I found these while surfing the net. I reckon they look pretty cool.


----------



## WarlordKaptainGrishnak (Dec 23, 2008)

ooh nice an excellent find, a nice alternative to trying to paint the actual crystal

Grish


----------



## Red Corsairs (Jun 8, 2008)

Nice find indeed! They look very good and will certainly come in very handy.


----------



## bitsandkits (Mar 18, 2008)

very nice,where can i buy them?


----------



## Red Corsairs (Jun 8, 2008)

bitsandkits said:


> very nice,where can i buy them?



Ebay at this online store.

Not sure if they have a website as I've not heard anything about them until now


----------



## Bubblematrix (Jun 4, 2009)

Red Corsairs said:


> Not sure if they have a website as I've not heard anything about them until now


Unlikely they would have one to be honest, they won't want to be the victim of the GW legal hammer as they are direct copied resin parts :nono:

That said - they are really nice, if I didn't hate the new fireprism with a passion I would have bought some :grin:


----------



## Stephen_Newman (Jul 14, 2009)

Same. Though if available in ice blue I may be tempted into getting a kit.

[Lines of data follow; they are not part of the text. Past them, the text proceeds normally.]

/-! ### Snapshots and samples -/

/-- SNAPSHOT (R146, R147): an empty set, or a bit above lane 3, is BAD_FIELD; else each lane of the set whose latch
is empty latches a record of this tick, without LIVE and with NO_DATA unless it is CAPTURING; a full latch stays;
the reply has each lane with its outcome; nothing else changes. READ SNAPSHOT (R145, R149): a lane above 3 is
BAD_FIELD; a full latch is returned and emptied; an empty one answers with a record formed now, LIVE, and with
NO_DATA when the lane is not CAPTURING, and stays empty. The record names the attached job, else the ring's, and
carries running figures only with a sample. -/
def Obligations.SnapshotsLatchAndRead : Prop :=
  (∀ (s : State) (tag : Byte) (lanes : BitVec 8), Takes s →
     (lanes = 0 ∨ 16 ≤ lanes.toNat → exec (.snapshot tag lanes) s = .next (answered 0xA8 tag .badField [] s))
     ∧ ∀ ls : List Lane, lanesIn? lanes = some ls → lanes ≠ 0 → ∃ t,
         exec (.snapshot tag lanes) s = .next (answered 0xA8 tag .ok
           (be8 ls.length ++ ls.flatMap fun l => be8 l.val ++ be8
             (if (s.lane l).latch.isSome then 1 else if (s.lane l).state = .capturing then 0 else 2)) t)
         ∧ (∀ l, t.lane l =
             if l ∈ ls ∧ (s.lane l).latch = none then { s.lane l with latch := some (snapshotOf s l false) }
             else s.lane l)
         ∧ (∀ l, (snapshotOf s l false).taken = s.ref.tick ∧ (snapshotOf s l false).live = false
             ∧ ((snapshotOf s l false).noData = true ↔ (s.lane l).state ≠ .capturing))
         ∧ t = { s with lanes := t.lanes })
  ∧ ∀ (s : State) (tag : Byte), Takes s →
      (∀ n, 4 ≤ n → exec (.readSnapshot tag n) s = .next (answered 0xA9 tag .badField [] s))
      ∧ ∀ l : Lane,
        (∀ r, (s.lane l).latch = some r →
          exec (.readSnapshot tag l.val) s = .next (answered 0xA9 tag .ok (snapshotBytes r)
            (s.modLane l fun c => { c with latch := none })))
        ∧ ((s.lane l).latch = none → ∃ r : SnapshotRecord,
          exec (.readSnapshot tag l.val) s = .next (answered 0xA9 tag .ok (snapshotBytes r) s)
          ∧ r.lane = l ∧ r.live = true ∧ (r.noData = true ↔ (s.lane l).state ≠ .capturing)
          ∧ r.site = (s.lane l).run.site ∧ r.taken = s.ref.tick ∧ r.captured = (s.lane l).captured
          ∧ (∀ id, (s.lane l).run.jobId = some id → r.jobId = some id)
          ∧ ((s.lane l).run.jobId = none → r.jobId = (s.lane l).ring.map (·.jobId))
          ∧ ((s.lane l).captured = 0 → r.span = none ∧ r.meanDev = none ∧ r.periodRms = none)
          ∧ ∀ a, 1 ≤ (s.lane l).captured → (s.lane l).acc = some a →
              r.span = some (a.maxError - a.minError) ∧ r.meanDev = some (runningMean a (s.lane l).captured)
                ∧ r.periodRms = some (runningRms a (s.lane l).captured))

I used the last fire prism kit to make the night spinner since that does not look aweful and under the new rules is actually quite useful.


----------



## Cyklown (Feb 8, 2010)

Er, what?

The Nightspinner is still a waste of a HS slot.

Love the crystals, though. Hmm... matching red to go with the paint scheme, or the greenish tealish one to contrast?


----------



## Stephen_Newman (Jul 14, 2009)

The ability for the nightspinners target to move through both difficult and dangerous terrain next turn is invaluable at times. The large template can also spread over 2 squads for maximum carnage.


----------



## Bubblematrix (Jun 4, 2009)

I refuse to wade into another debate on the nightspinner (in my view it is situational) but so you get maximum use out of it:



Stephen_Newman said:


> The ability for the nightspinners target to move through both difficult and dangerous terrain next turn ..


Its the next TIME not TURN (if I am reading it correctly anyway), so if a squad elects to not move next turn then it is still counted as in dangerous and difficult terrain if it moves later, this means that you can build up units every turn and if they don't move then they are still in danger. This makes it much better but still a poor HS slot choice vs our other options.


----------



## Stephen_Newman (Jul 14, 2009)

I admit I normally use it in smaller point games. Come 1500 my slots are filled with a falcon (to transport nigh obligatory fire dragon unit), some dark reapers with marine rape weapon (tempest launcher with crack shot. I am VERY lucky with scatter and the rerolls are invaluable) and a wraithlord who acts as a very distracting target and attracts all available fire which allows other units to close with the enemy (thinking about my 10 man harly squad backed up by phoenix lord)


----------